The EPA said in a letter to the South Dakota Department of Environment and Natural Resources yesterday that the state didn’t meet requirements under the Clean Air Act in part of its proposed permit for the plant. The state has 90 days to respond to the agency’s objections.
Obama has pledged to fight global warming by cutting the amount of greenhouse gases released in the U.S. and pursuing clean-energy technology. Coal-fired power plants account for almost 30 percent of heat-trapping carbon dioxide emissions in the U.S.
Here is more from the MN Progressive Project, which has been working hard to stop this plant:
Just as a little backgrounder, Big Stone II is a proposed coal plant in South Dakota that would provide power to Minnesota, South Dakota and North Dakota. All these states have huge wind power potential but Big Stone II would commit us to dirty energy for generations. Here’s a longer factsheet. It’s a terrible idea but seemed to be heading towards approval, until today.
You can read for yourself the EPA ruling (PDFs: Part 1, Part 2). Environmental groups Clean Water Action and the Sierra Club are exited about a big victory. This does not end the fight but it is a significant blow to Big Stone II.
- In November the South Dakota Board of Minerals and Environment issued Big Stone II an air quality permit, then it sent that to the EPA for review.
- The EPA found 3 areas of the permit that were not consistent with the requirements of the Clean Air Act.
- South Dakota now gets 90 days to change the permit and then the EPA has 45 days after that to review the permit again.
- The Minnesota Public Utilities Commission approved transition lines for Big Stone II last week.
- Minnesota law requires that new power lines for a coal plant can only be approved when the applicant (usually a utility) proves that that costs less than using renewable energy or energy efficiency or some combination of the two.
- If the permit is changed and accepted by the EPA it would likely raise the cost of the project. It would almost certainly change the cost. So according to MPR awesome local green group Fresh Energy plans to ask the Minnesota Public Utilities Commission to reconsider last weeks decision.
Her group will ask the PUC to reconsider its power line permit for Big Stone II. Taylor says the increased costs of the plant because of the air permit issue will be one of the issues the group raises. It’s possible the plant’s energy will cost more than renewables like wind power, she says.

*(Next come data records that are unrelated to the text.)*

-- ==== Sys2Proof/Machine/Framer.lean ====
section
/-! DEFINITION. The framer FRM: the length encoder, the frame, and the sequencer that sends it (rules R76 to R81). -/

namespace Sys2Proof.Machine

/-- `le64(n)`: byte k is `(n >> 8k) & 0xFF` (rule R76). -/
def le64 (n : BitVec 64) : Vector Byte 8 := Vector.ofFn fun k : Fin 8 => (n >>> (8 * k.val)).setWidth 8

/-- `le64(len(s))`: a length widened to 64 bits by zero-extension (rules R58, R76). -/
def lenField (s : List Byte) : List Byte := (le64 (BitVec.ofNat 64 s.length)).toList

/-- `frame(ad, ct)`: the MAC message, associated data first, each segment followed by its length, no padding
(rules R77, R79). -/
def frame (ad ct : List Byte) : List Byte := ad ++ lenField ad ++ ct ++ lenField ct

/-- The states of the sequencer, and idle (rule R81). -/
inductive FrmState where
  | fAd
  | fAdLen
  | fCt
  | fCtLen
  | fEnd
  | idle
  deriving DecidableEq, Repr

/-- The sequencer: its state and the counter i within the segment (rule R81). -/
structure Framer where
  st : FrmState
  i : Nat
  deriving DecidableEq, Repr

/-- Sends the next byte of a segment, or moves to state `next` when the segment is done (rule R81). -/
def frmSegment (seg : List Byte) (next : FrmState) (f : Framer) : List Byte × Framer :=
  if f.i < seg.length then ([seg.getD f.i 0#8], { f with i := f.i + 1 }) else ([], { st := next, i := 0 })

/-- One move of the sequencer: what it sends to the MAC port, and its next state (rule R81). -/
def frmMove (ad ct : List Byte) (f : Framer) : List Byte × Framer :=
  match f.st with
  | .fAd => frmSegment ad .fAdLen f
  | .fAdLen => frmSegment (lenField ad) .fCt f
  | .fCt => frmSegment ct .fCtLen f
  | .fCtLen => frmSegment (lenField ct) .fEnd f
  | .fEnd => ([], { st := .idle, i := 0 })
  | .idle => ([], f)

/-- What the sequencer sends in that many moves. -/
def frmRun (ad ct : List Byte) : Nat → Framer → List Byte × Framer
  | 0, f => ([], f)
  | k + 1, f =>
    let move := frmMove ad ct f
    let rest := frmRun ad ct k move.2
    (move.1 ++ rest.1, rest.2)

/-- The moves from F_AD to idle: one per byte of the frame, one per change of state. -/
def frmMoves (ad ct : List Byte) : Nat := ad.length + ct.length + 16 + 5

/-- The message the MAC port receives from the sequencer, started in F_AD (rules R80, R81, R89). -/
def macMessage (ad ct : List Byte) : List Byte := (frmRun ad ct (frmMoves ad ct) { st := .fAd, i := 0 }).1

end Sys2Proof.Machine
end

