-- ==== Sys2Proof/Tests/Slice0.lean ====
section
/-! SUPPORT. Smoke tests of well-formedness, decode tests from words written out by hand, the spec's own vectors on its toy
platform T (95_test_vectors.md), and one witness for the hypotheses of each statement. -/

namespace Sys2Proof.Tests

open Sys2Proof.Machine

/-! ### Well-formedness and decoding (rules R56, R57, R59, R74) -/

theorem test_wf_refuses_a_command_word_as_illegal :
    (Instr.illegal 0#28 0#4).wf = false ∧ (Instr.illegal 0#28 2#4).wf = false ∧ (Instr.illegal 0#28 4#4).wf = false := by
  decide

theorem test_wf_accepts_commands_and_illegal_words :
    Instr.nop.wf ∧ Instr.init.wf ∧ Instr.sealCmd.wf ∧ Instr.openCmd.wf ∧ Instr.zeroize.wf ∧
      (Instr.illegal 0#28 5#4).wf ∧ (Instr.illegal 1#28 2#4).wf := by
  decide

/-- RSVD then OPC, bit by bit, from the opcode map. -/
theorem test_decode_commands_bit_by_bit :
    decodeWord 0b00000000000000000000000000000000#32 = .nop ∧
    decodeWord 0b00000000000000000000000000000001#32 = .init ∧
    decodeWord 0b00000000000000000000000000000010#32 = .sealCmd ∧
    decodeWord 0b00000000000000000000000000000011#32 = .openCmd ∧
    decodeWord 0b00000000000000000000000000000100#32 = .zeroize := by
  decide

/-- V-X1, V-X2, V-X3, V-X4: one word with OPC unassigned at each end, two with a bit of RSVD set. -/
theorem test_decode_illegal_bit_by_bit :
    decodeWord 0b00000000000000000000000000000101#32 = .illegal 0#28 5#4 ∧
    decodeWord 0b00000000000000000000000000001111#32 = .illegal 0#28 15#4 ∧
    decodeWord 0b00000000000000000000000000010010#32 = .illegal 1#28 2#4 ∧
    decodeWord 0b10000000000000000000000000000011#32 = .illegal 0x8000000#28 3#4 := by
  decide

/-- The byte at the lowest offset is the least significant (rule R43); three bytes are no command. -/
theorem test_decode_bytes :
    decode [0x12#8, 0x00#8, 0x00#8, 0x80#8, 0xAA#8] = .ok (.illegal 0x8000001#28 2#4, [0xAA#8]) ∧
    decode [0x01#8, 0x00#8, 0x00#8] = .error .truncated := by
  decide

theorem test_decode_table_words :
    decodeTableWord 32 4 = some .zeroize ∧ decodeTableWord 4 3 = some .openCmd ∧ decodeTableWord 40 0 = none := by
  decide

/-! ### The toy platform T (95_test_vectors.md, section 1) -/

/-- fold16: the XOR of the message bytes whose index is `k` mod 16. -/
def fold16 (k : Nat) : Nat → List Byte → Byte
  | _, [] => 0#8
  | i, b :: bs => (if i % 16 = k then b else 0#8) ^^^ fold16 k (i + 1) bs

/-- KS_T and MAC_T, with the default capacities and W = 8. -/
def toy : Config.Params where
  adCap := 4096
  dCap := 65536
  lanes := 8
  ks := fun _ _ nonce p => BitVec.ofNat 8 p ^^^ nonce.getD 0 0#8
  mac := fun otk m => Vector.ofFn fun k : Fin 16 => otk[k.val] ^^^ otk[k.val + 16] ^^^ fold16 k.val 0 m

theorem toy_legal : toy.Legal :=
  ⟨⟨1024, rfl⟩, by decide, by decide, ⟨16384, rfl⟩, by decide, by decide, by decide⟩

/-- 32 zero bytes, the key of the vectors. -/
def zeroKey : List Byte := List.replicate 32 0#8

/-- After reset, with a key presented. -/
def keyed (key : List Byte) : State := State.reset.setEnv { Env.start with key := key }

/-- A short instance bound, NONCE_LEN = 8, these lengths and buffer contents. -/
def bound (adLen dLen : Word) (mem : Memory) : State :=
  { keyed zeroKey with
    status := { State.reset.status with instValid := true, done := true }
    nonceLen := 8#8
    adLen := adLen
    dLen := dLen
    mem := mem }

/-- The command just accepted. -/
def running (i : Instr) (s : State) : State := accept (encode i) s

/-- The STATUS word after a step or a command. -/
def statusAfter : Host.Outcome State Fault Refusal → Option Word
  | .next t => some t.status.toWord
  | .fault _ => none
  | .refused _ => none

/-- DBUF's first `n` bytes. -/
def dbuf (n : Nat) (s : State) : List Byte := s.mem.readBytes dBase n

/-! ### Commands -/

/-- V-N1. -/
theorem test_nop_without_instance : statusAfter (exec .nop (running .nop State.reset)) = some 0x00000002#32 := by decide

/-- V-N2: AUTH_OK is cleared. -/
theorem test_nop_clears_auth_ok :
    statusAfter (exec .nop (running .nop
      { bound 0 3 [] with status := { (bound 0 3 []).status with authOk := true } })) = some 0x00000006#32 := by
  decide

/-- V-I2: the extended mode is bound, NONCE_SIZE is 24. -/
theorem test_init_extended :
    statusAfter (exec .init (running .init { keyed zeroKey with cfg := { ext := true, ie := false } })) =
      some 0x0000000E#32 := by
  decide

/-- V-I5: a key of 33 bytes drops the extended instance. -/
theorem test_init_bad_key_drops_the_instance :
    statusAfter (exec .init (running .init
      { keyed (0#8 :: zeroKey) with
        status := { State.reset.status with instValid := true, mode := .extended, done := true } })) =
      some 0x00000102#32 := by
  decide

/-- V-S6: the 19 bytes of the envelope. -/
theorem test_seal_envelope :
    dbuf 20 (sealCommand toy (running .sealCmd
      (bound 0 3 [(dBase, 1#8), (dBase + 1, 2#8), (dBase + 2, 3#8), (dBase + 19, 0x77#8)]))) =
      [0x41#8, 0x43#8, 0x41#8, 0x10#8, 0x10#8, 0x10#8, 0x10#8, 0x10#8, 0x10#8, 0x10#8, 0x10#8, 0x51#8, 0x53#8, 0x51#8,
        0x13#8, 0x10#8, 0x10#8, 0x10#8, 0x10#8, 0x77#8] := by
  decide +kernel

/-- V-F1: NONCE_LEN = 24 with a short instance is the fault entry. -/
theorem test_seal_bad_nonce_faults :
    statusAfter (exec .sealCmd (running .sealCmd { bound 0 3 [] with nonceLen := 24#8 })) = some 0x00000226#32 := by
  decide

/-- V-S6's envelope in DBUF, its last byte as given. -/
def envelope (last : Byte) : Memory :=
  Memory.writeBytes [] dBase
    [0x41#8, 0x43#8, 0x41#8, 0x10#8, 0x10#8, 0x10#8, 0x10#8, 0x10#8, 0x10#8, 0x10#8, 0x10#8, 0x51#8, 0x53#8, 0x51#8,
      0x13#8, 0x10#8, 0x10#8, 0x10#8, last]

/-- V-O1: STATUS, D_LEN, and the plaintext with zeros where the tag was. -/
theorem test_open_recovers :
    let t := openCommand toy (running .openCmd (bound 0 19 (envelope 0x10#8)))
    t.status.toWord = 0x00000016#32 ∧ t.dLen = 3#32 ∧ t.mem = [(dBase, 1#8), (dBase + 1, 2#8), (dBase + 2, 3#8)] := by
  decide +kernel

/-- V-O4: the last tag byte differs; nothing is released. -/
theorem test_open_rejects :
    let t := openCommand toy (running .openCmd (bound 0 19 (envelope 0x11#8)))
    t.status.toWord = 0x00000306#32 ∧ t.dLen = 19#32 ∧ t.mem = envelope 0x11#8 := by
  decide +kernel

In short, this is a big set back for Big Stone II and a big victory for environmental advocates but the fight is far from over. It does signal however that the EPA under President Obama (still feels amazing writing that) will be taking a much harder look at proposed coal plants then they did during the Bush era. That coupled with Obama’s “green dream team” and recent stimulus developments are very good for anyone who cares about the future of our planet.
Kudos to everyone involved in making this happen.